Dataset entries:
● ● ● ● ● ● ●

/-! ## An f register of a thread -/

@[simp] theorem Thread.setFr_s (t : Thread) (r : SReg) (v : Word) : (t.setFr r v).s = t.s := rfl
@[simp] theorem Thread.setFr_pc (t : Thread) (r : SReg) (v : Word) : (t.setFr r v).pc = t.pc := rfl
@[simp] theorem Thread.setFr_csr (t : Thread) (r : SReg) (v : Word) : (t.setFr r v).csr = t.csr := rfl
@[simp] theorem Thread.setFr_slices (t : Thread) (r : SReg) (v : Word) : (t.setFr r v).slices = t.slices := rfl
@[simp] theorem Thread.setFr_vvalid (t : Thread) (r : SReg) (v : Word) : (t.setFr r v).vvalid = t.vvalid := rfl
@[simp] theorem Thread.setFr_tb0 (t : Thread) (r : SReg) (v : Word) : (t.setFr r v).tb0 = t.tb0 := rfl
@[simp] theorem Thread.setFr_tb1 (t : Thread) (r : SReg) (v : Word) : (t.setFr r v).tb1 = t.tb1 := rfl
@[simp] theorem Thread.setFr_slotValid (t : Thread) (r : SReg) (v : Word) : (t.setFr r v).slotValid = t.slotValid := rfl
@[simp] theorem Thread.setFr_run (t : Thread) (r : SReg) (v : Word) : (t.setFr r v).run = t.run := rfl
@[simp] theorem Thread.setFr_lsq (t : Thread) (r : SReg) (v : Word) : (t.setFr r v).lsq = t.lsq := rfl
@[simp] theorem Thread.setFr_vq (t : Thread) (r : SReg) (v : Word) : (t.setFr r v).vq = t.vq := rfl
@[simp] theorem Thread.setFr_fx (t : Thread) (r : SReg) (v : Word) : (t.setFr r v).fx = t.fx := rfl
@[simp] theorem Thread.setFr_copySeq (t : Thread) (r : SReg) (v : Word) : (t.setFr r v).copySeq = t.copySeq := rfl
@[simp] theorem Thread.setFr_wake (t : Thread) (r : SReg) (v : Word) : (t.setFr r v).wake = t.wake := rfl
@[simp] theorem Thread.setFr_lastRange (t : Thread) (r : SReg) (v : Word) : (t.setFr r v).lastRange = t.lastRange := rfl
@[simp] theorem Thread.setFr_lastRecv (t : Thread) (r : SReg) (v : Word) : (t.setFr r v).lastRecv = t.lastRecv := rfl
@[simp] theorem Thread.setFr_waitStart (t : Thread) (r : SReg) (v : Word) : (t.setFr r v).waitStart = t.waitStart := rfl
@[simp] theorem Thread.setFr_waitUsed (t : Thread) (r : SReg) (v : Word) : (t.setFr r v).waitUsed = t.waitUsed := rfl
@[simp] theorem Thread.setFr_grp (t : Thread) (r : SReg) (v : Word) : (t.setFr r v).grp = t.grp := rfl
@[simp] theorem Thread.setFr_gang (t : Thread) (r : SReg) (v : Word) : (t.setFr r v).gang = t.gang := rfl
@[simp] theorem Thread.setFr_prio (t : Thread) (r : SReg) (v : Word) : (t.setFr r v).prio = t.prio := rfl
@[simp] theorem Thread.setFr_placedAt (t : Thread) (r : SReg) (v : Word) : (t.setFr r v).placedAt = t.placedAt := rfl
@[simp] theorem Thread.setFr_held (t : Thread) (r : SReg) (v : Word) : (t.setFr r v).held = t.held := rfl
@[simp] theorem Thread.setFr_stopping (t : Thread) (r : SReg) (v : Word) : (t.setFr r v).stopping = t.stopping := rfl
@[simp] theorem Thread.setFr_ceilFell (t : Thread) (r : SReg) (v : Word) : (t.setFr r v).ceilFell = t.ceilFell := rfl
@[simp] theorem Thread.setFr_finishing (t : Thread) (r : SReg) (v : Word) : (t.setFr r v).finishing = t.finishing := rfl
@[simp] theorem Thread.setFr_ahead (t : Thread) (r : SReg) (v : Word) : (t.setFr r v).ahead = t.ahead := rfl
@[simp] theorem Thread.setFr_exitRoutine (t : Thread) (r : SReg) (v : Word) : (t.setFr r v).exitRoutine = t.exitRoutine := rfl
@[simp] theorem Thread.setFr_removed (t : Thread) (r : SReg) (v : Word) : (t.setFr r v).removed = t.removed := rfl
@[simp] theorem Thread.setFr_cbarIn (t : Thread) (r : SReg) (v : Word) : (t.setFr r v).cbarIn = t.cbarIn := rfl
@[simp] theorem Thread.setFr_cbarArrived (t : Thread) (r : SReg) (v : Word) : (t.setFr r v).cbarArrived = t.cbarArrived := rfl
@[simp] theorem Thread.setFr_cbarPassed (t : Thread) (r : SReg) (v : Word) : (t.setFr r v).cbarPassed = t.cbarPassed := rfl
@[simp] theorem Thread.setFr_fxFlags (t : Thread) (r : SReg) (v : Word) : (t.setFr r v).fxFlags = t.fxFlags := rfl
@[simp] theorem Thread.setFr_fxStores (t : Thread) (r : SReg) (v : Word) : (t.setFr r v).fxStores = t.fxStores := rfl
@[simp] theorem Thread.setFr_fxBase (t : Thread) (r : SReg) (v : Word) : (t.setFr r v).fxBase = t.fxBase := rfl
@[simp] theorem Thread.setFr_trapKind (t : Thread) (r : SReg) (v : Word) : (t.setFr r v).trapKind = t.trapKind := rfl
@[simp] theorem Thread.setFr_lowered (t : Thread) (r : SReg) (v : Word) : (t.setFr r v).lowered = t.lowered := rfl
@[simp] theorem Thread.setFr_ceilHeld (t : Thread) (r : SReg) (v : Word) : (t.setFr r v).ceilHeld = t.ceilHeld := rfl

● ● ● ● ● ● ●

Action item: Please retype all of the data above exactly as written.

Written answer:
/-! ## An f register of a thread -/

@[simp] theorem Thread.setFr_s (t : Thread) (r : SReg) (v : Word) : (t.setFr r v).s = t.s := rfl
@[simp] theorem Thread.setFr_pc (t : Thread) (r : SReg) (v : Word) : (t.setFr r v).pc = t.pc := rfl
@[simp] theorem Thread.setFr_csr (t : Thread) (r : SReg) (v : Word) : (t.setFr r v).csr = t.csr := rfl
@[simp] theorem Thread.setFr_slices (t : Thread) (r : SReg) (v : Word) : (t.setFr r v).slices = t.slices := rfl
@[simp] theorem Thread.setFr_vvalid (t : Thread) (r : SReg) (v : Word) : (t.setFr r v).vvalid = t.vvalid := rfl
@[simp] theorem Thread.setFr_tb0 (t : Thread) (r : SReg) (v : Word) : (t.setFr r v).tb0 = t.tb0 := rfl
@[simp] theorem Thread.setFr_tb1 (t : Thread) (r : SReg) (v : Word) : (t.setFr r v).tb1 = t.tb1 := rfl
@[simp] theorem Thread.setFr_slotValid (t : Thread) (r : SReg) (v : Word) : (t.setFr r v).slotValid = t.slotValid := rfl
@[simp] theorem Thread.setFr_run (t : Thread) (r : SReg) (v : Word) : (t.setFr r v).run = t.run := rfl
@[simp] theorem Thread.setFr_lsq (t : Thread) (r : SReg) (v : Word) : (t.setFr r v).lsq = t.lsq := rfl
@[simp] theorem Thread.setFr_vq (t : Thread) (r : SReg) (v : Word) : (t.setFr r v).vq = t.vq := rfl
@[simp] theorem Thread.setFr_fx (t : Thread) (r : SReg) (v : Word) : (t.setFr r v).fx = t.fx := rfl
@[simp] theorem Thread.setFr_copySeq (t : Thread) (r : SReg) (v : Word) : (t.setFr r v).copySeq = t.copySeq := rfl
@[simp] theorem Thread.setFr_wake (t : Thread) (r : SReg) (v : Word) : (t.setFr r v).wake = t.wake := rfl
@[simp] theorem Thread.setFr_lastRange (t : Thread) (r : SReg) (v : Word) : (t.setFr r v).lastRange = t.lastRange := rfl
@[simp] theorem Thread.setFr_lastRecv (t : Thread) (r : SReg) (v : Word) : (t.setFr r v).lastRecv = t.lastRecv := rfl
@[simp] theorem Thread.setFr_waitStart (t : Thread) (r : SReg) (v : Word) : (t.setFr r v).waitStart = t.waitStart := rfl
@[simp] theorem Thread.setFr_waitUsed (t : Thread) (r : SReg) (v : Word) : (t.setFr r v).waitUsed = t.waitUsed := rfl
@[simp] theorem Thread.setFr_grp (t : Thread) (r : SReg) (v : Word) : (t.setFr r v).grp = t.grp := rfl
@[simp] theorem Thread.setFr_gang (t : Thread) (r : SReg) (v : Word) : (t.setFr r v).gang = t.gang := rfl
@[simp] theorem Thread.setFr_prio (t : Thread) (r : SReg) (v : Word) : (t.setFr r v).prio = t.prio := rfl
@[simp] theorem Thread.setFr_placedAt (t : Thread) (r : SReg) (v : Word) : (t.setFr r v).placedAt = t.placedAt := rfl
@[simp] theorem Thread.setFr_held (t : Thread) (r : SReg) (v : Word) : (t.setFr r v).held = t.held := rfl
@[simp] theorem Thread.setFr_stopping (t : Thread) (r : SReg) (v : Word) : (t.setFr r v).stopping = t.stopping := rfl
@[simp] theorem Thread.setFr_ceilFell (t : Thread) (r : SReg) (v : Word) : (t.setFr r v).ceilFell = t.ceilFell := rfl
@[simp] theorem Thread.setFr_finishing (t : Thread) (r : SReg) (v : Word) : (t.setFr r v).finishing = t.finishing := rfl
@[simp] theorem Thread.setFr_ahead (t : Thread) (r : SReg) (v : Word) : (t.setFr r v).ahead = t.ahead := rfl
@[simp] theorem Thread.setFr_exitRoutine (t : Thread) (r : SReg) (v : Word) : (t.setFr r v).exitRoutine = t.exitRoutine := rfl
@[simp] theorem Thread.setFr_removed (t : Thread) (r : SReg) (v : Word) : (t.setFr r v).removed = t.removed := rfl
@[simp] theorem Thread.setFr_cbarIn (t : Thread) (r : SReg) (v : Word) : (t.setFr r v).cbarIn = t.cbarIn := rfl
@[simp] theorem Thread.setFr_cbarArrived (t : Thread) (r : SReg) (v : Word) : (t.setFr r v).cbarArrived = t.cbarArrived := rfl
@[simp] theorem Thread.setFr_cbarPassed (t : Thread) (r : SReg) (v : Word) : (t.setFr r v).cbarPassed = t.cbarPassed := rfl
@[simp] theorem Thread.setFr_fxFlags (t : Thread) (r : SReg) (v : Word) : (t.setFr r v).fxFlags = t.fxFlags := rfl
@[simp] theorem Thread.setFr_fxStores (t : Thread) (r : SReg) (v : Word) : (t.setFr r v).fxStores = t.fxStores := rfl
@[simp] theorem Thread.setFr_fxBase (t : Thread) (r : SReg) (v : Word) : (t.setFr r v).fxBase = t.fxBase := rfl
@[simp] theorem Thread.setFr_trapKind (t : Thread) (r : SReg) (v : Word) : (t.setFr r v).trapKind = t.trapKind := rfl
@[simp] theorem Thread.setFr_lowered (t : Thread) (r : SReg) (v : Word) : (t.setFr r v).lowered = t.lowered := rfl
@[simp] theorem Thread.setFr_ceilHeld (t : Thread) (r : SReg) (v : Word) : (t.setFr r v).ceilHeld = t.ceilHeld := rfl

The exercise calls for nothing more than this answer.